··· Exercise data ···
-- ==== Sys2Proof/Machine/Inputs.lean ====
section
/-! DEFINITION. The Input Filter and the unfiltered inputs (sections 2.1 to 2.4). -/

namespace Sys2Proof.Machine

/-- Table 2-1: an input's debounce time in ms. -/
def Input.debounceMs : Input → Nat
  | .door => 50
  | .levelLow => 300
  | .levelHigh => 300
  | .float => 500
  | .saltLow => 2000
  | .rodHome => 20

/-- A change of a filtered input's record. -/
def State.modInput (s : State) (i : Input) (f : FilteredInput → FilteredInput) : State :=
  s.withInputs (s.inputs.set i (f (s.inputs.get i)))

/-- R18 and R21: a filtered input takes a change of its pin. -/
def FilteredInput.pinChange (f : FilteredInput) (level : Bool) (start : Timer) : FilteredInput :=
  if f.accepted = some level then { f with candidate := none, debounce := none }
  else { f with candidate := some level, debounce := start }

/-- FILTERED_PIN_CHANGE (R18, R21). -/
def execFilteredPinChange (i : Input) (level : Bool) (s : State) : Result :=
  .next (
    let s1 := s.withPins (s.pins.withLevel i level)
    if s.resetHeld then s1
    else if s.pins.level i = level then s
    else s1.modInput i (fun f => f.pinChange level (s.timer i.debounceMs)))

/-- R18, R19, R21: the candidate becomes the accepted level, by an event or, while UNSETTLED, by a settle report. -/
def State.accept (s : State) (i : Input) (level : Bool) (order : List Receiver) : State :=
  let isEvent := (s.accepted i).isSome
  let s1 := s.modInput i (fun f =>
    { f with accepted := some level, candidate := none, debounce := none,
             lastEvent := if isEvent then some s.now else f.lastEvent })
  deliver (State.inputTo i level isEvent) order (Receiver.ofInput i) s1

/-- DEBOUNCE_TIMER_EXPIRY (R18, R19, R21). -/
def execDebounceTimerExpiry (i : Input) (order : List Receiver) (s : State) : Result :=
  unlessHeld s (fun s =>
    match (s.inputs.get i).candidate with
    | none => s
    | some level => if s.due (s.inputs.get i).debounce then s.accept i level order else s)

/-- ROD_OC_CHANGE (R20). -/
def execRodOcChange (level : Bool) (s : State) : Result :=
  .next (
    let s1 := s.withPins { s.pins with rodOc := level }
    if s.resetHeld then s1
    else if s.pins.rodOc = level then s
    else if level then s1.rodOcAsserted
    else s1)

/-- The checked output of a sense line (section 3.3). -/
def SenseLine.checked : SenseLine → Option Checked
  | .inletSn => some .inlet
  | .heaterSn => some .heater
  | .drainSn => some .drain
  | .circSn => some .circ
  | .doseDSn | .doseRSn => none

/-- The agent of a feedback line (Table 8-1). -/
def SenseLine.agent : SenseLine → Option Agent
  | .doseDSn => some .detergent
  | .doseRSn => some .rinse
  | .inletSn | .heaterSn | .drainSn | .circSn => none

/-- R44: a change of INLET_SN or HEATER_SN to on sets the clean count to 0 while the latch is LATCHED. -/
def State.cleanSense (s : State) (l : SenseLine) (on : Bool) : State :=
  if s.guard.latched && on && (decide (l = .inletSn) || decide (l = .heaterSn)) then
    s.withGuard { s.guard with cleanCount := 0 }
  else s

/-- R132: a change of a feedback line to on while the pump is energised in a stroke's ON phase. -/
def State.feedbackSense (s : State) (a : Agent) (on : Bool) : State :=
  if on && s.energised a.pump then
    s.modDose (fun r => if r.agent = a ∧ r.phase = .on then { r with feedback := true } else r)
  else s

/-- R41, R42, R44, R132: a change of a sense line. -/
def State.senseChange (s : State) (l : SenseLine) (on : Bool) : State :=
  let s1 :=
    match l.checked with
    | some o => s.checkSense o on
    | none => s
  let s2 := s1.cleanSense l on
  match l.agent with
  | some a => s2.feedbackSense a on
  | none => s2

/-- SENSE_LINE_CHANGE (R20). -/
def execSenseLineChange (l : SenseLine) (level : Bool) (s : State) : Result :=
  .next (
    let s1 := s.withPins (s.pins.withSense l level)
    if s.resetHeld then s1
    else if s.pins.sense l = level then s
    else s1.senseChange l level)

/-- READ_INPUTS (R22). -/
def execReadInputs (q : Request) (s : State) : Result :=
  serve .query 1 q (fun s => s.sayPage (byteAt q.payload 0) s.streamInputs) s

end Sys2Proof.Machine
end

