-- ==== Sys2Proof/Machine/Resets.lean ====
section
/-! DEFINITION. The resets (R171, and the reset rule of each chapter): POWER_ON, RESET_LINE, RESET_PART. -/

namespace Sys2Proof.Machine

/-- R44: the clean count at the end of a warm reset: a kept count goes on if both sense lines read off, and is 0 otherwise (log 16). -/
def State.cleanAtReset (s : State) : State :=
  if s.guard.latched && (s.pins.inletSn || s.pins.heaterSn) then s.withGuard { s.guard with cleanCount := 0 } else s

/-- R164: the ports with an exchange in progress at a reset wait for its end, and the others do not. -/
def State.cutExchanges (s : State) (busy : List Port) : State :=
  s.withPorts
    { a := { s.ports.a with waitCs := decide (Port.a ∈ busy) }, b := { s.ports.b with waitCs := decide (Port.b ∈ busy) },
      c := { s.ports.c with waitCs := decide (Port.c ∈ busy) } }

/-- R171: what the rules read at a reset from the input pins and sense lines (R21, R44, R51). -/
def State.readPins (s : State) : State :=
  let s1 := s.withInputs (FilteredInput.resetAll s.pins)
  (s1.withGuard { s1.guard with checks := CheckRec.resetAll s.pins }).cleanAtReset

/-- The Guard after a warm reset: the latch, its record and the clean count are kept (R44, R51), and a latch that is LATCHED asks for
the latch drain at the first READY (R46). -/
def Guard.warm (g : Guard) (pins : Pins) : Guard :=
  { Guard.reset pins with latched := g.latched, record := g.record, cleanCount := g.cleanCount, drainAtReady := g.latched }

/-- Table 7-8: the resin account is kept. -/
def Softener.warm (f : Softener) : Softener :=
  { Softener.reset with valid := f.valid, remaining := f.remaining, pendingFlag := f.pendingFlag, tally := f.tally }

/-- Table 8-6: a stock account is kept, without its held write. -/
def StockAccount.warm (a : StockAccount) : StockAccount := { a with held := none }

/-- Table 8-6: the accounts are kept, and there is no dose record. -/
def Dosing.warm (d : Dosing) : Dosing :=
  { accounts := { detergent := d.accounts.detergent.warm, rinse := d.accounts.rinse.warm }, record := none }

/-- R170: a record found OPEN becomes INTERRUPTED. -/
def CycleRec.warm (c : CycleRec) : CycleRec :=
  { c with state := if c.state = .open then .interrupted else c.state }

/-- R165, R167, R170, R171: the store after a warm reset. -/
def Store.warm (t : Store) (kind : ResetKind) : Store :=
  { Store.reset with settings := t.settings, cycle := t.cycle.warm, resetKind := kind, warmCount := (t.warmCount + 1) % 256 }

/-- A warm reset, before the pins are read; `busy` names the ports with an exchange in progress (R164). -/
def State.warmReset (s : State) (kind : ResetKind) (busy : List Port) : State :=
  { State.afterPowerOn s.pins busy s.pending with
    guard := s.guard.warm s.pins, softener := s.softener.warm, dosing := s.dosing.warm, store := s.store.warm kind }

/-- POWER_ON (R171): the pins are as the ramp of the logic supply finds them, RESET_N high (log 10). -/
def execPowerOn (pins : PowerPins) (s : State) : Result :=
  .next (State.afterPowerOn pins.levels pins.busy s.pending)

/-- RESET_LINE (R171): the fall of RESET_N resets the part and holds it; the rise ends the reset, and the pins are read there
(log 9); an exchange in progress at either edge is cut (R164). -/
def execResetLine (edge : ResetEdge) (s : State) : Result :=
  .next (match edge with
    | .falls busy => if s.resetHeld then s else (s.warmReset .resetLine busy).withResetHeld true
    | .rises busy => if s.resetHeld then ((s.withResetHeld false).readPins).cutExchanges busy else s)

/-- RESET_PART (R171, R156, R164): the reset starts when the request is taken, and its reply is lost. -/
def execResetPart (q : ResetRequest) (s : State) : Result :=
  takeExchange q.port s (fun s =>
    let a := portAnswer .profile 0 q.toRequest State.done s
    if a.status = .ok then (s.warmReset .resetRequest q.busy).readPins
    else s.setReply q.port { status := a.status, tag := q.tag, payload := a.payload })

end Sys2Proof.Machine
end

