/-- R61: CANCEL ACTION. -/
def Obligations.CancelAction : Prop :=
  ∀ (q : Request) (slot : Byte) (s : State), s.hands q .action 1 → q.payload = [slot] →
    (15 < slot → exec (.cancelAction q) s = .next (s.reply q .badField))
    ∧ (slot ≤ 15 → s.actions[slot.toNat]? = some none → exec (.cancelAction q) s = .next (s.reply q .notFound))
    ∧ (∀ e, slot ≤ 15 → s.actions[slot.toNat]? = some (some e) →
        (e.owner ≠ q.port → exec (.cancelAction q) s = .next (s.reply q .notOwner))
        ∧ (e.owner = q.port → exec (.cancelAction q) s = .next
            ((s.withActions (s.actions.set slot.toNat none)).reply q .ok e.bytes)))

/-! ### Lanes (Chapter 5) -/

/-- R62, R67, R68: CLAIM LANE, RELEASE LANE and TAKE LANE, by holder and lane state; a change of holder removes the former holder's
resume entries of the lane, with an ACTION_DROPPED for each where that port subscribes to ACTION. -/
def Obligations.LaneHolders : Prop :=
  ∀ (q : Request) (lane : Byte) (s : State), s.hands q .lane 1 → q.payload = [lane] →
    (1 < lane → exec (.claimLane q) s = .next (s.reply q .badField) ∧ exec (.releaseLane q) s = .next (s.reply q .badField)
      ∧ exec (.takeLane q) s = .next (s.reply q .badField))
    ∧ ∀ l, laneOf lane.toNat = some l →
      ((s.lane l).holder = some q.port → exec (.claimLane q) s = .next (s.reply q .ok)
        ∧ exec (.takeLane q) s = .next (s.reply q .ok))
      ∧ ((s.lane l).holder = none → exec (.claimLane q) s
          = .next ((s.withLane l { s.lane l with holder := some q.port }).reply q .ok))
      ∧ (∀ p, (s.lane l).holder = some p → p ≠ q.port → exec (.claimLane q) s = .next (s.reply q .heldByOther))
      ∧ ((s.lane l).holder ≠ some q.port → exec (.releaseLane q) s = .next (s.reply q .notHolder)
        ∧ ((s.lane l).state ∈ [LaneState.ready, .running, .waiting, .retryWait, .paused] →
            exec (.takeLane q) s = .next (s.reply q .laneBusy))
        ∧ ((s.lane l).holder = none → (s.lane l).state ∈ [LaneState.idle, .held, .stalled, .halted] →
            exec (.takeLane q) s = .next ((s.withLane l { s.lane l with holder := some q.port }).reply q .ok)))
      ∧ ∀ p, (s.lane l).holder = some p →
        ∀ (c : Instr) (new : Option Port), c = .releaseLane q ∧ p = q.port ∧ new = none
          ∨ c = .takeLane q ∧ p ≠ q.port ∧ new = some q.port
            ∧ (s.lane l).state ∈ [LaneState.idle, .held, .stalled, .halted] →
        ∃ u : State, exec c s = .next (u.reply q .ok)
        ∧ u = ((s.withLane l { s.lane l with holder := new }).withActions u.actions).withPorts u.ports
        ∧ u.actions = s.actions.map (fun x => x.bind (fun e =>
            if e.owner = p ∧ e.action = .resumeLane ∧ e.arg.toNat = l.number then none else some e))
        ∧ (∀ p', p' ≠ p → u.port p' = s.port p')
        ∧ u.port p = if (s.port p).classes.getLsbD 2 then
            (entriesWhere (fun e => decide (e.owner = p ∧ e.action = .resumeLane ∧ e.arg.toNat = l.number)) 0 s.actions).foldl
              (fun r e => r.enter { kind := .actionDropped, subject := BitVec.ofNat 8 e.1, reference := 9,
                                    value := BitVec.ofNat 32 l.number, time := s.time.clock }) (s.port p)
          else s.port p

/-- R70 to R72: POST STEP is refused to a port that does not hold the lane, before the lock, for a kind, parameter, count of tries or time
limit that it cannot carry and for a full queue; an accepted step joins the tail with a free id, and an IDLE lane becomes READY.  The quantities of
a posted step that R71 does not name are 0, by the model's choice (log 32). -/
def Obligations.PostStep : Prop :=
  ∀ (q : Request) (s : State) (lane kind tries flags l1 l0 p6 p7 p8 p9 : Byte) (l : Lane), s.hands q .lane 10 →
    q.payload = [lane, kind, tries, flags, l1, l0, p6, p7, p8, p9] → laneOf lane.toNat = some l → flags ≤ 3 →
    stepBytesOk q.payload = true →
    ((s.lane l).holder ≠ some q.port → exec (.postStep q) s = .next (s.reply q .notHolder))
    ∧ ((s.lane l).holder = some q.port → s.store.configured = false → exec (.postStep q) s = .next (s.reply q .notReady))
    ∧ ((s.lane l).holder = some q.port → s.store.configured = true →
      (tries < 1 ∨ 4 < tries ∨ 36000 < (l1 ++ l0).toNat ∨ workOf q.payload = none
          ∨ (∃ w, workOf q.payload = some w ∧ (w.lane ≠ l ∨ s.aboveTub w = true ∨ s.needsAbsent w = true)) →
        exec (.postStep q) s = .next (s.reply q .badField))
      ∧ ∀ w, workOf q.payload = some w → w.lane = l → 1 ≤ tries → tries ≤ 4 → (l1 ++ l0).toNat ≤ 36000 →
        s.aboveTub w = false → s.needsAbsent w = false →
        (8 ≤ (s.lane l).queue.length → exec (.postStep q) s = .next (s.reply q .queueFull))
        ∧ ((s.lane l).queue.length < 8 → ∃ id, (∀ x ∈ (s.lane l).queue, x.id ≠ id)
          ∧ ((∀ x ∈ (s.lane l).queue, x.id ≠ (s.lane l).nextId) → id = (s.lane l).nextId)
          ∧ exec (.postStep q) s = .next ((s.withLane l { s.lane l with
              queue := (s.lane l).queue ++ [stepPosted id w tries.toNat (flags.getLsbD 0) (flags.getLsbD 1) (l1 ++ l0).toNat],
              nextId := if id = 65535 then 1 else id + 1,
              state := if (s.lane l).state = .idle then .ready else (s.lane l).state,
              waitCause := if (s.lane l).state = .idle then none else (s.lane l).waitCause,
              attemptDue := !decide ((s.lane l).state = .idle) && (s.lane l).attemptDue }).reply q .ok
              [BitVec.ofNat 8 (id / 256), BitVec.ofNat 8 id, BitVec.ofNat 8 ((s.lane l).queue.length + 1)])))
···
Filter the entries and copy out every line with the word "match".

== Exercise output ==
    match (s.inputs.get i).candidate with
    match l.checked with
  match l.agent with
  .next (match edge with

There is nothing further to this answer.